“Sir, you ought to know better. Your sense of justice will lead you, I hope, to apologise to that man”.

He did not wait to see the effect of this public reproof, which was heard by a hundred people, but struck his mare hastily on the shoulder, called Clayton, and rode away. Cradock, who now had the ball in his hands, threw it a hundred feet high.

“Catch it who will”, he said; “I shall bowl no more to–day. Farmer Blackers, I apologise to you; I did not know you were so tender”.

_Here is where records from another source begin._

-- ==== Sys2Proof/Machine/Reset.lean ====
section
/-! DEFINITION. Power-on reset, chip reset, and the reset of one block: what each returns to its reset value and
what it keeps (R442, Table 17-2, R370). -/

namespace Sys2Proof.Machine

open Sys2Proof

/-- MRAM and the QSPI flash keep their contents through every reset. -/
def keptMem (m : List Host.Cell) : List Host.Cell := m.filter fun c => decide (0x50000000 ≤ c.1)

/-- Registers a chip reset keeps (Table 17-2): the discard record, the reset cause, the first-fault record with
FLT_SAMECYCLE, and the island's own. (Log 24 DEDUCED unsafe.) -/
def keptReg (a : Nat) : Bool :=
  a == 0x40000010 || a == 0x40000014 || a == 0x40000018 || a == 0x40000028 ||
    (decide (0x400A0008 ≤ a) && decide (a ≤ 0x400A0014)) || (decide (0x400A0040 ≤ a) && decide (a < 0x400A0080)) ||
    (decide (0x400B0000 ≤ a) && decide (a < 0x400C0000))

/-- Saffron locks again (R408); a lock that ends an unlock is logged. -/
def safLock (s : State) (node : BitVec 14) : State :=
  if s.saf.unlocked then modSaf (safLog s 4 node 0 0 0) fun f => { f with unlocked := false } else s

/-- A chip reset (R441, R442): the cause bit of SYS_RST_CAUSE, the discard, and every register but those kept. (Log 24 DEDUCED unsafe, 25 DEDUCED unsafe.) -/
def chipReset (s : State) (bit src : Nat) : State :=
  let s := testLeave (safLock (discard s 2 src 0xF (anyWork s)) (nodeId s))
  let s := flag s (sysR 0x028) (2 ^ bit)
  let z := State.reset
  let t : State := { z with
    lt := s.lt, regs := s.regs.filter fun e => keptReg e.1, mem := keptMem s.mem
    sys := { z.sys with strap := s.sys.strap, porRst := false, pinLow := s.sys.pinLow, discLt := s.sys.discLt, discPri := s.sys.discPri }
    sup := { z.sup with validA := s.sup.validA, validB := s.sup.validB, seenA := s.sup.seenA, seenB := s.sup.seenB
                        gateA := s.sup.gateA, gateB := s.sup.gateB, mvA := s.sup.mvA, mvB := s.sup.mvB
                        rails := s.sup.rails }
    flt := { z.flt with alive := s.flt.alive }
    cap := { z.cap with rseq := s.cap.rseq }
    saf := s.saf, nv := s.nv, hwSet := s.hwSet, swSet := s.swSet
    rdata := s.rdata, sent := s.sent, free := s.free, pending := s.pending }
  setRf t (sysR 0x034) 1 0 (rf s (sysR 0x034) 1 0)

/-- LOCKOUT_T: the lockout of R407 in seconds, for a count of wrong attempts. -/
def lockoutS (fails : Nat) : Nat := if fails < 3 then 0 else 10 * 2 ^ Nat.min 8 (fails - 3)

/-- Power-on reset (R438, R442): everything but MRAM, the fuses and what the feeds drive; LT starts from 0 (R39),
the island starts its self-test with its outputs low (R389), and a lockout restarts at its full length (R407). (Log 5 DEDUCED unsafe.) -/
def powerOn (s : State) : State :=
  let z := State.reset
  { z with
    mem := keptMem s.mem, nv := s.nv
    saf := { z.saf with lockTil := sec (lockoutS s.nv.fails), fullRun := decide (248 ≤ s.nv.unack) }
    rdata := s.rdata, sent := s.sent, free := s.free, pending := s.pending }

/-- The registers of a block return to their reset values. -/
def clearRegs (s : State) (b : Nat) (keep : Nat → Bool) : State :=
  { s with regs := s.regs.filter fun e => !(decide (0x40000000 ≤ e.1) && decide (e.1 < 0x400F0000) && blockOf e.1 == b && !keep e.1) }

/-- CAP returns to IDLE under R340: the record being filled and unsent blocks are discarded. -/
def capDrop (s : State) : State :=
  let s := setReg s (capR 0x000) (setBit (reg s (capR 0x000)) 31 false)
  modCap s fun c => { (default : Cap) with rseq := c.rseq, bseq := c.bseq, err := c.err }

/-- The router no longer tracks the requests of a core: no completion reaches it (R29). -/
def coreForget (s : State) (n : Nat) : State :=
  modTrr s fun t => { t with reqs := t.reqs.filter fun r => r.ep != 0 || r.core.val != n }

/-- Work of a core in flight: what it has received, what it waits to send, and its tracked requests. -/
def coreJobs (s : State) (n : Nat) : Bool := coreWork s n || s.trr.reqs.any fun r => r.ep == 0 && r.core.val == n

/-- A core halts with PC 0 and without its work in flight (R370, R29), unless it is OFF or pruned. -/
def coreReset (s : State) (n : Nat) : State :=
  let c := coreOf s n
  if c.st = .off ∨ c.st = .pruned then s
  else coreForget (modCore s n fun _ => { Core.init with iscr := c.iscr, dscr := c.dscr }) n

/-- The addresses of the unit that a block reset or a Pruning of a source takes: a port's or a core's registers, or
the whole block. -/
def unitHit (src a : Nat) : Bool :=
  let b := src / 32
  let u := src % 32
  let o := (a - 0x40000000) % 0x10000
  decide (0x40000000 ≤ a) && decide (a < 0x400F0000) && blockOf a == b &&
    (if b = 2 ∧ u < 6 then decide (0x100 ≤ o) && (o - 0x100) / 0x40 == u
     else if b = 14 ∧ u < 4 then o / 0x100 == u
     else true)

/-- A queued READ or WRITE addresses the unit of a source (R29, Table 12-6). -/
def xcmdMeets (src : Nat) (c : XCmd) : Bool :=
  let n := if c.op = 1 then (c.data.getD 1 0).toNat else c.data.length - 1
  (c.op == 1 || c.op == 2) && (List.range (Nat.min n 256)).any fun k => unitHit src ((c.data.getD 0 0).toNat + 4 * k)

/-- Queued XHP commands addressed to the unit of a source are discarded (Table 1-6); they get no response. -/
def xhpDrop (s : State) (src : Nat) : State := modStp s fun t => { t with xq := t.xq.filter fun c => !xcmdMeets src c }

/-- Queued XHP commands address the unit of a source. -/
def xhpMeets (s : State) (src : Nat) : Bool := s.stp.xq.any (xcmdMeets src)

/-- A block's state beyond its registers returns to its reset values (R370). (Log 26 DEDUCED safe.) -/
def blockInit (s : State) (b : Nat) : State :=
  match b with
  | 2 =>
    let s := { clearRegs s 2 (fun _ => false) with eye := none }
    (List.range 6).foldl (fun s p => modPort s p fun t =>
      { (t.detect (now s)).drop with stage := if dirOf s p = 0 then .off else .detect }) s
  | 8 => modStp (clearRegs s 8 fun _ => false) fun t => { (default : Stp) with link := t.link, xseq := t.xseq }
  | 9 =>
    let held (a : Nat) : Bool := rb s (a / 0x20 * 0x20) 31
    modCap (capDrop (clearRegs s 9 fun a => decide (capR 0x400 ≤ a) && decide (a < capR 0x500) && held a)) fun c => { c with err := 0 }
  | 13 => modSvb (clearRegs s 13 fun _ => false) fun v =>
    { (default : Svb) with
      tec := v.tec, recErr := v.recErr, busOff := v.busOff, rawKey := v.rawKey, keyAt := v.keyAt, level := v.level
      svcRaw := v.svcRaw, svcAt := v.svcAt, present := v.present }
  | 14 =>
    let s := clearRegs s 14 fun _ => false
    (List.range 4).foldl coreReset s
  | _ => s

/-- Work in flight in a block that can be reset or pruned. -/
def blockWork (s : State) (b : Nat) : Bool :=
  match b with
  | 2 => (List.range 6).any fun p => !portIdle (portOf s p)
  | 8 => !s.stp.xq.isEmpty || !s.stp.xfly.isEmpty
  | 9 => s.cap.st != .idle
  | 13 => s.svb.cur.isSome || s.svb.pend != 0
  | 14 => (List.range 4).any (coreJobs s)
  | _ => false

/-- A block reset for a source (R370): a port's retrains that port, a core's halts that core, any other resets
the whole block, which is released 1,000 ns later. Work addressed to it from the XHP queue goes too (R29). (Log 26 DEDUCED safe.) -/
def blockReset (s : State) (src : Nat) : State :=
  let b := src / 32
  let u := src % 32
  let x := xhpMeets s src
  if b = 2 ∧ u < 6 then
    retrain (modPort (xhpDrop (discard s 1 src b (!portIdle (portOf s u) || x)) src) u PortSt.drop) u
  else if b = 14 ∧ u < 4 then
    coreReset (xhpDrop (discard s 1 src b (coreJobs s u || x)) src) u
  else
    let s := blockInit (xhpDrop (discard s 1 src b (blockWork s b || x)) src) b
    modFlt s fun f => { f with rstBlk := kput none f.rstBlk b (some (now s)) }

/-- A unit is fenced off (R371): its bit in FLT_PRUNED, its work and queued work addressed to it (R29). -/
def prune (s : State) (src : Nat) : State :=
  let b := src / 32
  let u := src % 32
  let x := xhpMeets s src
  let mark (i : Nat) (s : State) : State := setReg (xhpDrop s src) (fltR 0x090) (setBit (reg s (fltR 0x090)) i true)
  if b = 2 ∧ u < 6 then
    let s := mark u (discard s 3 src b (!portIdle (portOf s u) || x))
    modPort (eyeAbortOn s u) u fun t => { (t.detect (now s)).drop with stage := .off }
  else if b = 14 ∧ 1 ≤ u ∧ u < 4 then
    let s := mark (5 + u) (discard s 3 src b (coreJobs s u || x))
    coreForget (modCore s u fun c => { c with st := .pruned, rxq := [], txq := [] }) u
  else if b = 9 then capDrop (mark 9 (discard s 3 src b (s.cap.st != .idle || x)))
  else if b = 8 ∧ u = 1 then
    let s := discard s 3 src b (!(kget [] s.stp.txq 1).isEmpty)
    let s := setReg s (fltR 0x090) (setBit (reg s (fltR 0x090)) 10 true)
    modStp s fun t => { t with link := t.link &&& 1, txq := kput [] t.txq 1 [] }
  else s

/-- PRUNE is accepted for the sources of ports, cores ZC1 to ZC3, CAP and E1 (R371). -/
def pruneOk (src : Nat) : Bool :=
  (decide (64 ≤ src) && decide (src ≤ 69)) || (decide (449 ≤ src) && decide (src ≤ 451)) || src / 32 == 9 || src == 257

/-- BLK_RST is accepted for the sources of TRL lanes, STP, CAP, SVB and ZCC (R370). -/
def blkRstOk (src : Nat) : Bool := [2, 8, 9, 13, 14].contains (src / 32)

def execPowerOnReset (s : State) : Out := .next (powerOn s)

/-- R441: RST_N held low; the part stays in reset while it is low. -/
def execRstNLow (s : State) : Out :=
  .next (if s.sys.porRst && s.sys.inReset then modSys s fun y => { y with pinLow := true }
         else if s.sys.inReset then modSys (flag s (sysR 0x028) 2) fun y => { y with pinLow := true }
         else chipReset (modSys s fun y => { y with pinLow := true }) 1 0x1FF)

/-- R442: a chip reset by a reaction, by command or through JTAG, which a part in factory test does not take (R488). -/
def execChipReset (c : ChipCause) (s : State) : Out :=
  .next (live s fun s =>
    match c with
    | .reaction src => chipReset s 3 src.toNat
    | .command => chipReset s 2 0x1FF
    | .jtag => if s.sys.testmode then s else chipReset s 4 0x1FF)

/-- R370: 1,000 ns after its assertion a block reset is released, the block at its reset values. -/
def execBlockResetRelease (b : Fin 15) (s : State) : Out :=
  .next (live s fun s =>
    match kget none s.flt.rstBlk b.val with
    | some t =>
      if t + 500 ≤ now s then modFlt (blockInit s b.val) fun f => { f with rstBlk := kput none f.rstBlk b.val none } else s
    | none => s)

end Sys2Proof.Machine
end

Feeling far more tender himself (for all that was the youthʼs bravado), he went away, doubting right and wrong, to his own little room on the ground floor. There he would smoke his pipe, and meditate, and condemn himself, if the verdict were true. That young fellowʼs sense of justice was larger, softer, more deeply fibred, than any Sir Cradock Nowellʼs.


CHAPTER XIV.

Men of high culture and sensitive justice, who have much to do with ill–taught workmen, lie under a terrible disadvantage. They fear to presume upon the mere accident of their own position, they dread to extract more dues from another than they in his place would render, they shrink from saying what may recall the difference betwixt them, they cannot bear to be stiff and dogmatic, yet they know that any light word may be taken in heavy earnest. True sympathy is the only thing to bring master and man together; and sympathy is a subtle vein, direct when nature hits it, but crooked and ungrammatical to the syntax of education. Cradock Nowell often touched it, without knowing how; and hence his popularity among the “lower classes”. Clayton hit upon it only in the softer sex. Bull Garnet knew how to move it deeply, and owed his power to that knowledge, even more than to his energy.

Cradock was pondering these things in the pipe of contemplation, when a pair of keen eyes twinkled in at the window, and a shrewd, shrill voice made entry.